La critica d'arte degli anni 70


Negli anni che rimangono conclusi tra la fine degli anni Settanta e gli anni Novanta bisogna andare a ricercare le più acute riflessioni sull'arte nei settori più disparati della ricerca ma non all'interno dell'esercizio critico. Un caso per tutti quello di Christopher Lasch del suo La cultura del narcisismo che avrebbe poi ispirato per buona parte il testo di Gilles Lipovetschi, L'era del vuoto.

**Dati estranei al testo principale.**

-- ==== Sys2Proof/Machine/Reset.lean ====
section
/-!
DEFINITION. Chip resets (R455 to R457), the ROM and its service (R86, R428, R461, R463), life-cycle transitions (R426 to
R432), READY and the watchdog (R464, R467).
-/
namespace Sys2Proof.Machine

/-! ## Where a start stands -/

/-- The ROM is about to run. -/
abbrev sgROM : Nat := 0
/-- The ROM runs its management-port service. -/
abbrev sgSERVICE : Nat := 1
/-- The ROM programs a life-cycle slot. -/
abbrev sgPROGRAM : Nat := 2
/-- The first stage has taken over. -/
abbrev sgRUN : Nat := 3

/-! ## Erasing for a transition (R426, R431) -/

/-- User secrets: both root shares, the key cache, level-1 records, contexts and journals. -/
def eraseUser (s : State) : State :=
  { keepRecs s (fun x => decide (x.typ ≠ 1)) with
    root := { a := [], b := [] }, dr := none, maskGen := { key := [], ctr := 0, seeded := s.time.tick }, keys := []
    ctxs := [], si := mmap (fun _ => SiTenant.start) (fun x => { x with journal := [] }) s.si }

/-- Every NVM record and counter but the blaze log. -/
def eraseNvm (s : State) : State := 
  { s with recs := [], nvm := { s.nvm with pos := [], seq := [], cells := [] }, ctrs := [], activeTmks := [] }

/-- What is erased before the slot of a target state is programmed. -/
def eraseFor (s : State) (target : Nat) : State :=
  if target = lcDEBUG then eraseUser s
  else if target = lcSCRAP then eraseNvm (eraseUser s)
  else if target = lcSHIPPED then eraseNvm { s with root := { a := [], b := [] }, keys := [] }
  else s

/-- A start that finds ERASE_PENDING finishes the erase. -/
def finishErase (s : State) : State :=
  match s.lcs.erase with
  | some t => { eraseFor s t with lcs := { s.lcs with erase := none } }
  | none => s

/-! ## The slot (R423, R430) -/

/-- The slot holds the target's code word: the commit to OWNED writes the owner authority record with its counter at 0. -/
def slotWritten (s : State) (target : Nat) (pub : Bytes) : State :=
  let s := { s with
    fuse := { s.fuse with slots := s.fuse.slots ++ [codeWord target] }
    lcs := { s.lcs with prog := none, erase := none } }
  if target = lcOWNED then putAuth (ctrTake s 0 0) 0 pub else s

/-- Programming stops with the bits `w` of the code word set: with none of them nothing has changed, with all of them
the slot stands. -/
def slotStopped (s : State) (w : Word) : State :=
  match s.lcs.prog with
  | none => s
  | some (t, pub) =>
    let x := codeWord t &&& w
    if x = codeWord t then slotWritten s t pub
    else if x = 0 then { s with lcs := { s.lcs with prog := none } }
    else { s with
      fuse := { s.fuse with slots := s.fuse.slots ++ [x] }
      lcs := { s.lcs with prog := none, erase := none } }

/-! ## Chip resets (R455, R456) -/

/-- Causes of R455. -/
abbrev rcPOWER : Nat := 1
abbrev rcRESETN : Nat := 2
abbrev rcARM : Nat := 3
abbrev rcSOFT : Nat := 4
abbrev rcWDT : Nat := 5
abbrev rcBOOT : Nat := 6

/-- Stored registers of one state put back into another. -/
def keepRegs (old s : State) (p : PageId) (offs : List Nat) : State := offs.foldl (fun s o => s.setReg p o (old.reg p o)) s

/-- The recorder after a reset: its records are kept but for power-on, and a RESET record is queued first (R438, R449). -/
def resetEvr (s t : State) (cause : Nat) : State :=
  if cause = rcPOWER then t
  else
    let kept := if s.fuse.variant.evrHist then s.evr.hist.length else s.evr.recs.length
    let t := keepRegs s t .evr [0x04C, 0x050, 0x084, 0x088]
    let t := { t with evr := { t.evr with
      recs := s.evr.recs, hist := s.evr.hist, next := s.evr.next, overwrote := s.evr.overwrote } }
    postEvent t .evr 0x0004 (BitVec.ofNat 32 cause) (BitVec.ofNat 32 kept)

/-- A chip reset: what R456 clears is as after reset; OTP, the vault NVM, the battery domain and the inputs stay, with
what R455 keeps for the cause. -/
def chipReset (s : State) (cause : Nat) : State :=
  let s := slotStopped s.takeFresh (Config.slotBits s.fresh)
  let first := decide (cause = rcPOWER ∨ cause = rcRESETN)
  let fault := if first then none else s.chipFault
  let t : State := { State.reset with
    pending := s.pending, fresh := s.fresh, fuse := s.fuse, regs := []
    balls := { s.balls with ready := false, fault := fault.isSome, hbOut := false, gpio := 0 }
    time := { s.time with ns := (if cause = rcPOWER then 0 else s.time.ns), wdt := s.time.tick }
    repairMap := s.repairMap, chipFault := fault, tenants := initTenants s.fuse.variant
    devLocked := s.devLocked, shut := fault.isSome || ! (s.tmp.core && s.tmp.io) || s.tmp.window.isSome
    recs := s.recs, nvm := s.nvm, ctrs := s.ctrs, root := s.root, maskGen := { key := [], ctr := 0, seeded := s.time.tick }
    cellGen := s.cellGen, sys := { s.sys with rewrapped := rewrapDone s }, activeTmks := s.activeTmks
    pair := { State.reset.pair with roleHigh := s.balls.pairRoleHigh }
    tmp := { s.tmp with tests := [] }
    lcs := { prog := none, erase := s.lcs.erase, stage := sgROM } }
  let t := t.setFld .rst RST_CAUSE cause
  let t := t.setFld .rst RST_COUNT (if cause = rcPOWER then 0 else min (s.fld .rst RST_COUNT + 1) 0xFFFF)
  let t := if rcSOFT ≤ cause then keepRegs s t .rst [0x054] else t
  let t := if cause = rcARM then keepRegs s t .lcs (0x050 :: (List.range 512).map fun w => 0x800 + 4 * w) else t
  let t := (t.setFld .mgt MGT_MAC_HI (field s.fuse.mgtMac 0 2)).setFld .mgt MGT_MAC_LO (field s.fuse.mgtMac 2 4)
  let t := if s.fuse.variant = .a880 then t else (List.range 4).foldl (fun t r => t.setFld (.odm r) ODM_CFG_LONG_MAX 1) t
  resetEvr s t cause

/-- POWER_ON: VDD_CORE enters its range. -/
def execPowerOn (s : State) : Res :=
  .next (chipReset { s with tmp := { s.tmp with power := true, core := true, io := true, window := none } } rcPOWER)

/-- RESET_N low for 100 ns or longer. -/
def execResetN (s : State) : Res := .next (if s.tmp.power then chipReset s rcRESETN else s)

/-- RST_CMD written: 0x0000_00C1 resets the chip, another value is refused. -/
def execRstCmd (v : Word) (s : State) : Res :=
  if complexRuns s = false then .next s
  else if v = 0x000000C1 then .next (chipReset s rcSOFT)
  else .next (accessErr s .rst)

/-! ## The watchdog (R467) -/

/-- The watchdog runs (R456, R467). -/
def wdtRuns (s : State) : Bool := complexRuns s && decide (s.fld .rst RST_WDT ≠ 0)

/-- WATCHDOG_HALF: time passes to half the timeout. -/
def execWatchdogHalf (s : State) : Res :=
  if wdtRuns s = false then .next s
  else .next (setIrq (advanceTo s (s.time.wdt + 500 * s.fld .rst RST_WDT)) .rst 16)

/-- WATCHDOG_EXPIRY: time passes to the timeout, and the chip resets. -/
def execWatchdogExpiry (s : State) : Res :=
  if wdtRuns s = false then .next s
  else .next (chipReset (advanceTo s (s.time.wdt + 1000 * s.fld .rst RST_WDT)) rcWDT)

/-- RST_WDT_KICK: any write restarts the watchdog. -/
def execRstWdtKick (s : State) : Res := onComplex s <| .next { s with time := { s.time with wdt := s.time.tick } }

/-! ## Boot failure and READY (R463, R464) -/

/-- A stage fails: RST_BOOT takes the TYPE and status, and the chip resets with cause 6. -/
def bootFail (s : State) (typ status : Nat) : State :=
  chipReset ((s.setFld .rst RST_BOOT_TYPE typ).setFld .rst RST_BOOT_STATUS status) rcBOOT

/-- BOOT_FAILURE of a component's stage. -/
def execBootFailure (typ : Byte) (status : Cell) (s : State) : Res :=
  if complexRuns s = false ∨ s.lcs.stage ≠ sgRUN then .next s else .next (bootFail s typ.toNat status.toNat)

/-- READY may rise: the vault runs, MEAS_7 is sealed and an expander runs (R464). -/
def readyAllowed (s : State) : Bool :=
  running s .vlt && (s.fld .vlt VLT_MEAS_SEAL).testBit 7 && (lowestExpander s).isSome

/-- RST_READY written. -/
def execRstReady (on : Bool) (s : State) : Res :=
  if complexRuns s = false then .next s
  else if on && ! readyAllowed s then .next (accessErr s .rst)
  else .next { s.setFlag .rst RST_READY on with balls := { s.balls with ready := on } }

/-! ## Transition requests (R427, R429) -/

/-- A transition request taken apart. -/
structure LcReq where
  src : Nat
  dst : Nat
  devid : Bytes
  count : Nat
  after : Nat
  token : Bytes
  pub : Bytes
  voucher : Bytes
  signer : Nat
  sig : Bytes
  custs : List (Nat × Bytes)
  digest : Bytes

/-- MAGIC, FORMAT, bytes that are zero, and the length. -/
def parseReq (b : Bytes) : Except Nat LcReq :=
  if b.length < 312 then .error stLENGTH
  else if slice b 0 6 ≠ [0x41, 0x44, 0x4C, 0x43, 0, 1] ∨ slice b 113 3 ≠ zeros 3 ∨ slice b 214 2 ≠ zeros 2 ∨ 8 < byteAt b 213 then
    .error stFORMAT
  else if b.length ≠ 312 + 97 * byteAt b 213 then .error stLENGTH
  else .ok {
    src := byteAt b 6, dst := byteAt b 7, devid := slice b 8 16, count := field b 24 4, after := field b 28 4
    token := slice b 32 32, pub := slice b 64 49, voucher := slice b 116 96, signer := byteAt b 212, sig := slice b 216 96
    custs := (chunks 97 (b.drop 312)).map fun c => (byteAt c 0, c.drop 1)
    digest := sha384 (b.take 216) }

/-- A signature by a compressed P-384 key. -/
def keySigned (pub digest sig : Bytes) : Bool :=
  match decompress curveP384 pub with
  | some q => ecdsaCheck curveP384 q digest sig
  | none => false

/-- The transition is signed by the owner authority (R426). -/
def ownerSigns (src : Nat) : Bool := decide (src = lcOWNED ∨ src = lcDEBUG)
/-- Dual control is required. -/
def dualTransition (src : Nat) : Bool := ownerSigns src

/-- The voucher, the authority's signature and the custodians' are valid (R427, R429). -/
def reqSigned (s : State) (q : LcReq) : Bool :=
  let auth :=
    if q.src = lcSHIPPED ∧ q.dst = lcOWNED then
      decide (q.signer = 1) && keySigned q.pub q.digest q.sig &&
        keySigned (beBytes 49 Config.voucherKey.toNat) (sha384 (ascii "ADETRA-VOUCHER".toList ++ q.devid ++ q.pub)) q.voucher
    else if ownerSigns q.src then decide (q.signer = 1) && signedBy s (findAuth s 0) q.digest q.sig
    else decide (q.signer = 0) && keySigned (beBytes 49 Config.lifeCycleKey.toNat) q.digest q.sig
  auth && custodiansOk s 0 q.custs q.digest

/-- Token `m` opens an entry: its preimage is given and it is not consumed (R425). -/
def tokenOk (s : State) (q : LcReq) : Bool :=
  if lcTest q.dst then
    let m := q.dst - 0x10
    decide (s.fuse.tokens[m]? = some (sha256 q.token)) && ! tokenConsumed s.fuse.slots m
  else true

/-- The checks of R429 in order: the step and status of the first that fails.  `vdd` and `vbat` are the margins. -/
def reqRefused (s : State) (b : Bytes) (vdd vbat : Bool) : Except (Nat × Nat) LcReq :=
  match parseReq b with
  | .error st => .error (1, st)
  | .ok q =>
    if q.devid ≠ fitR 16 s.fuse.devid then .error (2, stNOT_AUTHORISED)
    else if q.src ≠ lifeState s ∨ successor s.fuse.slots q.src q.dst = false ∨ lcCode q.dst = false ∨ 40 ≤ s.fuse.slots.length then
      .error (3, stOPERAND_RANGE)
    else if q.count ≠ s.fuse.slots.length ∨ (q.after ≠ 0xFFFFFFFF ∧ q.after < rtcSec s) then .error (4, stNOT_AUTHORISED)
    else if s.devLocked ∧ q.dst ≠ lcSCRAP then .error (5, stDEVICE_LOCKED)
    else if tokenOk s q = false then .error (6, stNOT_AUTHORISED)
    else if reqSigned s q = false then .error (7, stNOT_AUTHORISED)
    else if dualTransition q.src ∧ q.custs.length < 2 then .error (8, stDUAL_CONTROL_REQUIRED)
    else if s.balls.pwrHold = false ∨ vdd = false ∨ vbat = false then .error (9, stBUSY)
    else .ok q

/-- An accepted transition: BUSY, the erase with ERASE_PENDING, and the slot is programmed (R430, R431). -/
def beginTransition (s : State) (q : LcReq) : State :=
  let s := s.setFlag .lcs LCS_STATUS_BUSY true
  let pend := decide (q.dst = lcDEBUG ∨ q.dst = lcSCRAP)
  let s := eraseFor s q.dst
  { s with lcs := { prog := some (q.dst, q.pub), erase := if pend then some q.dst else s.lcs.erase, stage := sgPROGRAM } }

/-- LCS_ARM: the chip resets to run the staged request; ignored while LCS_REQ_LEN is 0 (R428, R435). -/
def execLcsArm (s : State) : Res :=
  if complexRuns s = false ∨ s.fld .lcs LCS_REQ_LEN = 0 then .next s else .next (chipReset s rcARM)

/-- LCS_PROGRAM_DONE: every bit has verified, or the extra pulses are spent with the bits of `partly` standing; the ROM
restarts (R430). -/
def execLcsProgramDone (partly : Option Word) (s : State) : Res :=
  match s.lcs.prog with
  | none => .next s
  | some (t, pub) =>
    let src := lifeState s
    let s := s.setFlag .lcs LCS_STATUS_BUSY false
    let s := { s with lcs := { s.lcs with stage := sgROM } }
    match partly with
    | none => .next (postResult (slotWritten s t pub) stOK 0 src t)
    | some w => .next (slotStopped (raiseErr s .lcs 9 0xD1) w)

/-! ## The ROM (R461 to R463) -/

/-- Signed code alone runs, or none at all: the ROM service runs in place of a first stage (R86). -/
def serviceState (c : Nat) : Bool := decide (c = lcBLANK ∨ c = lcSCRAP ∨ c = lcINVALID)

/-- The debug master and module open in TEST_UNLOCKED and DEBUG_OPEN alone (R376, R434, R436). -/
def debugSetup (s : State) : State :=
  let c := lifeState s
  let s := (s.setFlag .dbg DBG_STATUS_MASTER_EN (lifeOpen s)).setFlag .dbg DBG_STATUS_DM_EN (lifeOpen s)
  let s := s.setFld .dbg DBG_STATUS_SCAN
    (if lifeOpen s then 2 else if c = lcBLANK ∨ c = lcFACTORY ∨ c = lcSHIPPED then 1 else 0)
  let cfg : Word := 0xA87C0000
  let s := if lifeOpen s then
      { s.setReg (.mpu 19) 0x108 cfg with mpus := oset s.mpus (16 * 19) (entryOf 0 0 cfg) }
    else s
  s.setFlag (.mpu 19) LOCK_LOCK true
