-- ==== Sys2Proof/Machine/RegWrite.lean ====
section
/-!
DEFINITION. Register writes without a command of their own (R8, R9, R49, R54): REGISTER_WRITE field by field under
the types of the register tables, with the values that a chapter refuses or rounds; and ERR, ERRINJ, LOCK and malformed
accesses (R42, R47 to R49).
-/
namespace Sys2Proof.Machine

/-! ## Fields of one word -/

/-- Stopped-only fields of a page take no write in its present state (R54). -/
def stoppedBars (s : State) (p : PageId) : Bool := decide (stateOf s p ≠ stOff) && decide (stateOf s p ≠ stStopped)

/-- One row's field of a word written: RW stores, W1C clears; other types, fields with a command of their own and
frozen fields stay. -/
def writeRow (p : PageId) (off : Nat) (v : Word) (s : State) (d : FieldDef) : State :=
  let f : Fld := ⟨off, d.fld.lo, d.fld.width⟩
  if d.own ∨ (d.lock ∧ locked s p) ∨ (d.stopped ∧ stoppedBars s p) then s
  else
    match d.ty with
    | .rw => s.setFld p f (f.get v)
    | .w1c => s.setFld p f (f.get (s.reg p off &&& ~~~v))
    | _ => s

/-- A write to the word would meet a stopped-only field that takes none. -/
def stopRefused (s : State) (p : PageId) (off : Nat) : Bool :=
  (rowsAt p off).any fun d => d.stopped && ! (d.lock && locked s p) && decide (d.ty = .rw) && stoppedBars s p

/-- A field that a write can change. -/
def FieldDef.writable (d : FieldDef) : Bool := ! d.own && (decide (d.ty = .rw) || decide (d.ty = .w1c))

/-- The page is locked, and every field of the word that a write could change is lockable (R49). -/
def frozen (s : State) (p : PageId) (off : Nat) : Bool :=
  locked s p && (rowsAt p off).any FieldDef.writable && (rowsAt p off).all fun d => d.lock || ! d.writable

/-! ## Values that a chapter refuses or rounds -/

/-- The event codes of each counter mode (R445). -/
def eventKnown (occ : Bool) (n : Nat) : Bool :=
  if occ then decide (0x40 ≤ n ∧ n ≤ 0x48) else decide (1 ≤ n ∧ n ≤ 0x11)

/-- The value is refused with ERR.ACCESS: LNK_BUF, LNK_XOFF (R80), ODM_CFG (R275), RNG_CFG (R304), PMC_TAG (R451). -/
def valueRefused (s : State) (p : PageId) (off : Nat) (v : Word) : Bool :=
  match p with
  | .lnk _ =>
    if off = 0x06C then
      let n := LNK_BUF_RUNOUT.get v
      decide (n < (s.fld p LNK_MAXFRM + 1023) / 1024) || decide (64 < n)
    else decide (off = 0x070) && decide (LNK_XOFF_XOFF.get v ≤ LNK_XOFF_XON.get v)
  | .odm _ =>
    decide (off = 0x040) &&
      (decide (ODM_CFG_LONG_MAX.get v = 0) || decide (s.fuse.variant.pkePerRegion ≤ ODM_CFG_LONG_MAX.get v))
  | .rng => decide (off = 0x044) && (decide (RNG_CFG_MIN_OSC.get v < 16) || decide (32 < RNG_CFG_MIN_OSC.get v))
  | .pmc _ => decide (off = 0x048) && decide (16 < PMC_TAG_K.get v)
  | _ => false

/-- CLS_LVLMAP with every level 0 stored as 1 (R81). -/
def lvlMap (v : Word) : Word :=
  (List.range 7).foldl (fun w c => let f : Fld := ⟨0x040, 3 * c, 3⟩; if f.get w = 0 then f.put w 1 else w) v

/-- The value as it is stored: a 0 that stands for 1 (R81, R450, R473). -/
def valueStored (p : PageId) (off : Nat) (v : Word) : Word :=
  match p with
  | .cls _ => if off = 0x040 then lvlMap v else v
  | .evr => if off = 0x044 ∧ EVR_FREEZE_MAX.get v = 0 then 1 else v
  | .hbc => if off = 0x058 ∧ HBC_SCRUB.get v = 0 then 1 else v
  | _ => v

/-! ## Words with a home outside the stored registers -/

/-- A window word of the TEN page written for tenant `t` (R379). -/
def writeTenant (s : State) (t off : Nat) (v : Word) : State :=
  let x := s.tenant t
  match off with
  | 0x050 => if TEN_STATUS_DONE.get v = 1 then s.setTenant t { x with done := false } else s
  | 0x054 => s.setFld .ten TEN_ASID_ASID (TEN_ASID_ASID.get v)
  | 0x058 => s.setTenant t { x with siOwnerSubmit := v.getLsbD 1, pinDowngrade := v.getLsbD 0 }
  | 0x05C => s.setTenant t { x with qWork := TEN_Q_WORK.get v }
  | 0x060 => s.setTenant t { x with qCtx := TEN_Q_CTX.get v }
  | 0x064 => s.setTenant t { x with qHost := TEN_Q_NET_HOST.get v, qSess := TEN_Q_NET_SESS.get v }
  | 0x068 => s.setTenant t { x with qKeys := TEN_Q_KEYS.get v }
  | 0x06C => s.setTenant t { x with qVlt := TEN_Q_VLT.get v }
  | 0x070 => s.setTenant t { x with share := max 1 (TEN_SCHED_SHARE.get v), deadlineMs := max 1 (TEN_SCHED_DEADLINE.get v) }
  | 0x074 => if x.state = 0 then s.setTenant t { x with jrnBase := TEN_JRN_BASE.get v } else accessErr s .ten
  | 0x078 => s.setTenant t { x with jrnQuota := TEN_JRN_QUOTA.get v }
  | _ => s

/-- VLT_EXT_BASE and VLT_EXT_COUNT of the tenant that VLT_EXT_TEN names (R216). -/
def writeExt (s : State) (off : Nat) (v : Word) : State :=
  let t := s.fld .vlt VLT_EXT_TEN
  if s.fuse.variant.tenMax < t then s
  else if off = 0x07C then s.setTenant t { s.tenant t with extBase := VLT_EXT_BASE.get v }
  else s.setTenant t { s.tenant t with extCount := VLT_EXT_COUNT.get v }

/-- A word of a page written row by row. -/
def writeRows (s : State) (p : PageId) (off : Nat) (v : Word) : State :=
  let v := valueStored p off v
  (rowsAt p off).foldl (writeRow p off v) s

/-- What a write does beside storing: a selection that counts nothing sets ERR.ACCESS (R445), a new watchdog timeout runs
from now (R467), and the source is judged by its new minimum (R293, R304). -/
def writeHook (s : State) (p : PageId) (off : Nat) : State :=
  match p with
  | .pmc _ =>
    let c := (off - 0x100) / 16
    if 0x100 ≤ off ∧ off < 0x200 ∧ off % 16 = 0 ∧ s.flag p (PMC_SEL_EN c) ∧
        eventKnown (s.flag p (PMC_SEL_OCC c)) (s.fld p (PMC_SEL_EVENT c)) = false then accessErr s p
    else s
  | .rst => if off = 0x04C then { s with time := { s.time with wdt := s.time.tick } } else s
  | .odm 0 => if off = 0x068 then rebaseCurves s else s
  | .rng => if off = 0x044 ∧ s.flag .rng RNG_SRC_STATUS_STARTUP_DONE then refreshSource s else s
  | _ => s

/-- A 32-bit write to page `p` at an aligned offset: a value the chapter refuses stores nothing, and of a word with
stopped-only fields that take no write the others are stored (R54). -/
def writePage (s : State) (p : PageId) (off : Nat) (v : Word) : State :=
  if live s p = false then s
  else if p = .ten ∧ windowOff off then
    match windowTenant s with
    | some t => writeTenant s t off v
    | none => s
  else if p = .tmp ∧ off = 0x048 then { s with tmp := { s.tmp with seen := s.tmp.seen &&& ~~~(v.setWidth 16) } }
  else if p = .vlt ∧ (off = 0x07C ∨ off = 0x080) then if locked s p then s else writeExt s off v
  else if frozen s p off ∨ (pageBtype p = 0x0112 ∧ 0x100 ≤ off ∧ locked s p) then s
  else if pageBtype p = 0x0202 ∧ 0x100 ≤ off ∧ segSealed s 2 then accessErr s p
  else if valueRefused s p off v then accessErr s p
  else
    let s := if stopRefused s p off then accessErr s p else s
    writeHook (writeRows s p off v) p off

/-- ERR.ACCESS on the page an address lies in, where the page is present (R42). -/
def malformed (s : State) (a : Nat) : State :=
  match pageOfAddr a with
  | some p => if present s p then accessErr s p else s
  | none => s

/-- Pages whose cells no work but register accesses reaches in the model (log 94). -/
def registerUnit : PageId → Bool
  | .top | .clk | .pwr | .rst | .lcs | .tmp | .vlt | .ten | .htb | .bfl | .dbg | .ccr _ | .mpu _ | .pmc _ => true
  | _ => false

/-- A 32-bit write of a master to a register page that its MPU admits: a user reaches no TEN register here (R367), and the
debug master neither an MPU page nor TMP (R376, R420). -/
def masterPage (s : State) (x : Master) (p : PageId) (off : Nat) (v : Word) : State :=
  match p, x with
  | .ten, .core _ (some _) => s
  | .mpu _, .debug => s
  | .tmp, .debug => s
  | _, _ =>
    let s := if registerUnit p then touch s p else s
    if masterRuns s x then writePage s p off v else s

/-- A write of a master to memory: beyond the HBM fitted the HBM controller reports the access (R469), and an access to HBM
that is not ready waits (R471; log 42). -/
def masterMemory (s : State) (a : Nat) (b : Bytes) : State :=
  if 0x1000000000 ≤ a then
    if 0x1000000000 + s.fuse.variant.hbmBytes < a + b.length then accessErr s .hbc
    else
      let s := touch s .hbc
      if running s .hbc then physWrite s a b else s
  else physWrite s a b

/-- An address of control SRAM or of the HBM range. -/
def inMemory (a n : Nat) : Bool :=
  decide (0x10000000 ≤ a ∧ a + n ≤ 0x10800000) || decide (0x1000000000 ≤ a ∧ a + n ≤ 0x1400000000)

/-- The words of a register access: one, or the two of a 64-bit access, lower address first (R42). -/
def writeWords (s : State) (x : Master) (a : Nat) : List Word → State
  | [] => s
  | v :: l =>
    let s := match pageOfAddr a with
      | some p => masterPage s x p (a % 0x1000) v
      | none => s
    writeWords s x (a + 4) l

/-- REGISTER_WRITE of a word, or of the two words of a 64-bit access, by a master at a physical address.  The master's MPU
judges the whole access (R372, R375, R41).  Register pages take aligned 32-bit words, and a control core's 64-bit access at
a multiple of 8 as two of them (R42); ROM, the windows and unassigned addresses from 0xF000_0000 on take no write (R40,
R41). -/
def execRegisterWrite (x : Master) (a : Nat) (v : Word) (hi : Option Word) (s : State) : Res :=
  let ws := v :: hi.toList
  let n := 4 * ws.length
  if masterRuns s x = false then .next s
  else match pageReach s x .write (pageOfAddr a) a n with
    | .error s => .next s
    | .ok s =>
      if inMemory a n then .next (masterMemory s a (ws.map fun w => leBytes 4 w.toNat).flatten)
      else if a < 0x40000 ∨ (0xF0000000 ≤ a ∧ a ≤ 0xFFFFFFFF) then
        if a % n ≠ 0 ∨ (hi.isSome && (match x with | .core _ _ => false | _ => true)) = true then .next (malformed s a)
        else .next (writeWords s x a ws)
      else .fault .unassignedAddress

/-- MALFORMED_ACCESS of a master at an address: nothing is read or written (R42).  The vault and the PMC pages turn away
the masters they refuse (R215, R446), and the master's MPU judges the byte at the address as a read (log 71). -/
def execMalformedAccess (x : Master) (a : Nat) (s : State) : Res :=
  if masterRuns s x = false then .next s
  else match pageReach s x .read (pageOfAddr a) a 1 with
    | .error s => .next s
    | .ok s => .next (malformed s a)

/-! ## ERR, ERRINJ and LOCK -/

/-- ERR_WRITE: the flags written 1 clear, and CODE with the last of them (R46, R47). -/
def execErrWrite (p : PageId) (v : Word) (s : State) : Res := onComplex s <|
  if live s p = false then .next s
  else
    let w := s.reg p 0x010 &&& ~~~(v &&& 0x80001F00)
    .next (s.setReg p 0x010 (if w &&& 0x80001F00 = 0 then 0 else w))

/-- The strongest injection that a write to ERRINJ asks for. -/
def injectOf (v : Word) : Option Inject :=
  if v.getLsbD 10 then some .parity else if v.getLsbD 9 then some .uncorr else if v.getLsbD 8 then some .corr else none

/-- ERRINJ: with TEST_EN set, one error is armed for the next protected access (R48). -/
def execErrinj (p : PageId) (v : Word) (s : State) : Res := onComplex s <|
  if live s p = false ∨ s.flag p CTRL_TEST_EN = false ∨ injectOf v = none then .next s
  else .next (s.setAux p { s.auxOf p with inject := injectOf v })

/-- LOCK: LOCK.LOCK is set until chip reset (R49). -/
def execLock (p : PageId) (s : State) : Res := onComplex s <| .next (if live s p then s.setFlag p LOCK_LOCK true else s)

end Sys2Proof.Machine
end

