-- ==== Sys2Proof/Safety.lean ====
section
/-!
DEFINITION. What counts as a safe run: one that no fault and no refusal ends.
-/
namespace Sys2Proof

/-- A step that goes on. -/
def goesOn (s : Machine.State) : Prop := ∃ t, Machine.step s = .next t

/-- `n` steps that all go on. -/
def safeFor : Nat → Machine.State → Prop
  | 0, _ => True
  | n + 1, s => ∃ t, Machine.step s = .next t ∧ safeFor n t

end Sys2Proof
end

Sia pure in versione socio-politica, raggiunta attraverso la scuola empirica, i pitagorici d'America, La cultura del narcisismo individuava la perdita di spirito critico nell'elaborazione intellettuale, soprattutto quando ci si riferisce alle problematiche del 'diritto elaborativo' degli intellettuali, quindi, e soprattutto il criterio critico. Grazie a questa visione d'incipit Gilles Lipovetschi interpreta l'anabàsi critica come luogo dell'assoluto tautologico, anche e soprattutto nei confronti del sapere. Mentre altrove si discuteva di elementi costitutivi la 'pittura', il criterio critico languiva e la comunità artistica si cominciava a domandare perché quell'assenza di testualità. Uno di coloro che invece avevano scritto tanto, con alterne fortune, Renato Barilli, si era visto retrocesso per combinazioni casuali; non tralasciava di ricordare di come Celant non avesse mai pubblicato nulla eche il suo ruolo era lì ad impegnare la scena.